/-- Setting-out of a brick (R93): the status area first, then the checks of a CONT brick, then the rest. A status area that
cannot be used ends the brick under R116. A CONT brick reads the status area whole (log entry 18). -/
def State.setout (s : State) (t : Template) (b : Brick) : Brick × State :=
  match s.setoutByte b 4 (2 * b.stat) 0 .streamWrite with
  | (.stop b', s1) => ({ (b'.finish 0x17) with statusOk := false, report := none }, s1)
  | (.ok b1, s1) =>
    if ¬ b.cont then s1.setoutRest t b1
    else match s1.readMem (b1.port 0) (b1.statPa.getD 0) 224 true with
      | (.error _, s2) => ({ (b1.finish 0x17) with statusOk := false }, s2)
      | (.ok l, s2) => match contOf t b1 l with
        | none => (b1.finish 0x15, s2)
        | some b2 => let (b3, s3) := s2.setoutRest t b2; (if b3.live then b3.segParts t l else b3.uncommitted, s3)

/-! ### Access to elements -/

/-- What an element access came to, other than data: a translation fault of an indexed access, or an error response. -/
inductive ElemErr where
  | xlat (kind : Nat) (stream ba : Nat)
  | mem (cause : Nat) (stream ba : Nat)

/-- The parts of an element on each side of an 8 KB page boundary. -/
def pageParts (ba n : Nat) : List (Nat × Nat) :=
  let r := 8192 - ba % 8192
  if n ≤ r then [(ba, n)] else [(ba, r), (ba + r, n - r)]

/-- One of the pages of a list that hold a byte of a stream, not predictable which (R323). -/
def State.pickPage (s : State) (l : List SetoutPage) (i ba : Nat) : Option SetoutPage × State :=
  match l.filter fun p => p.holds i ba with
  | [] => (none, s)
  | [p] => (some p, s)
  | p :: r => let (k, s1) := s.draw; ((p :: r)[k % (r.length + 1)]?, s1)

/-- The physical address of a byte of a linear stream. -/
def State.linPa (s : State) (b : Brick) (i ba : Nat) : Nat × State :=
  match s.pickPage b.pages i ba with
  | (some p, s1) => (p.pa ba, s1)
  | (none, s1) => (ba, s1)

/-- A stream beat through a leaf with the device attribute: cause 5, or 1 where a no-access window covers the address; the
error response is logged (R68, R70, R316). -/
def State.devBeat (s : State) (b : Brick) (i ba pa : Nat) : Except ElemErr Nat × State :=
  let c := if s.attr (masterGroup (b.port i)) pa = 3 then 1 else 5
  (.error (.mem c i ba), s.logError (b.port i) c (i = 3) pa)

/-- The physical address of a byte of an indexed stream (R101, R102): in the apply pass, not predictable which of the
probe's translation and the current one. -/
def State.gatherPa (s : State) (b : Brick) (i ba : Nat) : Except ElemErr Nat × State :=
  let n : Need := if i = 3 then .streamWrite else .streamRead
  let cur (s : State) : Except ElemErr Nat × State :=
    match s.streamXlat b.asid (ba / 2 % 2 ^ 32) n b.level with
    | (.error e, s1) => (.error (.xlat e.kind i ba), s1)
    | (.ok l, s1) =>
      let pa := l.pbase + (ba - 2 * l.vbase)
      if !l.ident && wbit l.flags 5 then s1.devBeat b i ba pa else (.ok pa, s1)
  match s.pickPage b.probePages i ba with
  | (none, s1) => cur s1
  | (some p, s1) =>
    let (x, s2) := s1.drawBit
    if ¬ x then cur s2 else if p.dev then s2.devBeat b i ba (p.pa ba) else (.ok (p.pa ba), s2)

/-- The physical address of a byte of stream i. -/
def State.elemPa (s : State) (b : Brick) (i ba : Nat) : Except ElemErr Nat × State :=
  if b.kind i = 2 then s.gatherPa b i ba else let (pa, s1) := s.linPa b i ba; (.ok pa, s1)

/-- Beat by beat one of two readings, not predictable which, where they differ (R91, R112). -/
def State.eitherBeats (s : State) : List (Nat × Nat) → List Byte → List Byte → List Byte × State
  | [], _, _ => ([], s)
  | (_, n) :: ps, new, old =>
    let (x, s1) := if new.take n = old.take n then (true, s) else s.drawBit
    let (r, s2) := s1.eitherBeats ps (new.drop n) (old.drop n)
    ((if x then new.take n else old.take n) ++ r, s2)

/-- A read by a brick of n bytes at a physical address that answered l: where the old values of R91 and R112 differ, each
beat takes either. -/
def State.oldOrNew (s : State) (b : Brick) (i pa n : Nat) (l : List Byte) : List Byte × State :=
  match b.was with
  | none => (l, s)
  | some m => match (({ s with mem := m }).readMem (b.port i) pa n true).1 with
    | .ok old => s.eitherBeats (pieces (n + 1) pa n) l old
    | .error _ => (l, s)

/-- Read the parts of an element. -/
def State.readParts (s : State) (b : Brick) (i : Nat) : List (Nat × Nat) → Except ElemErr (List Byte) × State
  | [] => (.ok [], s)
  | (ba, n) :: ps =>
    match s.elemPa b i ba with
    | (.error e, s1) => (.error e, s1)
    | (.ok pa, s1) => match s1.readMem (b.port i) pa n true with
      | (.error c, s2) => (.error (.mem c.toNat i ba), s2)
      | (.ok l0, s2) =>
        let (l, s3) := s2.oldOrNew b i pa n l0
        match s3.readParts b i ps with
        | (.error e, s4) => (.error e, s4)
        | (.ok l', s4) => (.ok (l ++ l'), s4)

/-- A beat of a destination element: its byte address in the stream, its physical address, its bytes. -/
structure DestBeat where
  ba : Nat
  pa : Nat
  bytes : List Byte
  deriving DecidableEq, Repr

/-- The beats of the parts of a destination element, each part translated. -/
def State.destBeats (s : State) (b : Brick) (i : Nat) : List (Nat × Nat) → List Byte → Except ElemErr (List DestBeat) × State
  | [], _ => (.ok [], s)
  | (ba, n) :: ps, l =>
    match s.elemPa b i ba with
    | (.error e, s1) => (.error e, s1)
    | (.ok pa, s1) => match s1.destBeats b i ps (l.drop n) with
      | (.error e, s2) => (.error e, s2)
      | (.ok r, s2) =>
        (.ok ((pieces (n + 1) pa n).map (fun p => { ba := ba + (p.1 - pa), pa := p.1, bytes := bytesAt l (p.1 - pa) p.2 }) ++ r), s2)

/-- Another brick's write: to every other brick in the queues the bytes are no old values (R91, R112 speak of the brick's own
writes and of software's). -/
def State.noteWrite (s : State) (b : Brick) (x : DestBeat) : State :=
  let note (y : Brick) : Brick :=
    if y.arrival = b.arrival then y
    else { y with was := y.was.map fun m => (({ s with mem := m }).writeBeat (b.port 3) x.pa x.bytes true).2.mem }
  if s.bricks.length ≤ 1 then s
  else { s with queues := s.queues.map fun u => { u with entries := u.entries.map note } }

/-- A beat written, if it is not refused. -/
def State.writeDest (s : State) (b : Brick) (x : DestBeat) : Answer Unit × State :=
  match s.writeBeat (b.port 3) x.pa x.bytes true with
  | (.ok _, s1) => (.ok (), s1.noteWrite b x)
  | r => r

/-- The beats of an element in order; where one fails, that one with its cause and every other. -/
def eachBeat (write : State → DestBeat → Answer Unit × State) (s : State) (before : List DestBeat) :
    List DestBeat → Option (DestBeat × Nat × List DestBeat) × State
  | [] => (none, s)
  | x :: after =>
    match write s x with
    | (.ok _, s1) => eachBeat write s1 (before ++ [x]) after
    | (.error c, s1) => (some (x, c.toNat, before ++ after), s1)

/-- Write a destination element (R104): a beat that fails was not written, and of the element's other beats each was written
or not, not predictable which. -/
def State.writeParts (s : State) (b : Brick) (i : Nat) (ps : List (Nat × Nat)) (l : List Byte) : Except ElemErr Unit × State :=
  match s.destBeats b i ps l with
  | (.error e, s1) => (.error e, s1)
  | (.ok beats, s1) => match eachBeat (fun s x => s.writeDest b x) s1 [] beats with
    | (none, s2) => (.ok (), s2)
    | (some (x, c, others), _) =>
      (.error (.mem c i x.ba), others.foldl (fun s y => let (w, s2) := s.drawBit; if w then (s2.writeDest b y).2 else s2)
        (s1.writeDest b x).2)

/-- Element k of a linear stream. -/
def State.readLin (s : State) (t : Template) (b : Brick) (i k : Nat) : Except ElemErr Nat × State :=
  match s.readParts b i (pageParts (linAddr b t i k) (t.size b i)) with
  | (.error e, s1) => (.error e, s1)
  | (.ok l, s1) => (.ok (leNat l), s1)

/-- The byte address of element k of stream i: an indexed stream reads its index first (R80). -/
def State.elemAddr (s : State) (t : Template) (b : Brick) (i k : Nat) : Except ElemErr Nat × State :=
  if b.kind i = 2 then
    match s.readLin t b (b.ixs i) k with
    | (.error e, s1) => (.error e, s1)
    | (.ok x, s1) => (.ok ((b.base i + x * t.size b i) % 2 ^ 33), s1)
  else (.ok (linAddr b t i k), s)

#### To do
Would you print exactly and only the lines of the material above that run from the line with "byte of a linear stream. -/" through the line with "let (x, s2) := s1.drawBit", both included?

#### Written response
/-- The physical address of a byte of a linear stream. -/
def State.linPa (s : State) (b : Brick) (i ba : Nat) : Nat × State :=
  match s.pickPage b.pages i ba with
  | (some p, s1) => (p.pa ba, s1)
  | (none, s1) => (ba, s1)

/-- A stream beat through a leaf with the device attribute: cause 5, or 1 where a no-access window covers the address; the
error response is logged (R68, R70, R316). -/
def State.devBeat (s : State) (b : Brick) (i ba pa : Nat) : Except ElemErr Nat × State :=
  let c := if s.attr (masterGroup (b.port i)) pa = 3 then 1 else 5
  (.error (.mem c i ba), s.logError (b.port i) c (i = 3) pa)

/-- The physical address of a byte of an indexed stream (R101, R102): in the apply pass, not predictable which of the
probe's translation and the current one. -/
def State.gatherPa (s : State) (b : Brick) (i ba : Nat) : Except ElemErr Nat × State :=
  let n : Need := if i = 3 then .streamWrite else .streamRead
  let cur (s : State) : Except ElemErr Nat × State :=
    match s.streamXlat b.asid (ba / 2 % 2 ^ 32) n b.level with
    | (.error e, s1) => (.error (.xlat e.kind i ba), s1)
    | (.ok l, s1) =>
      let pa := l.pbase + (ba - 2 * l.vbase)
      if !l.ident && wbit l.flags 5 then s1.devBeat b i ba pa else (.ok pa, s1)
  match s.pickPage b.probePages i ba with
  | (none, s1) => cur s1
  | (some p, s1) =>
    let (x, s2) := s1.drawBit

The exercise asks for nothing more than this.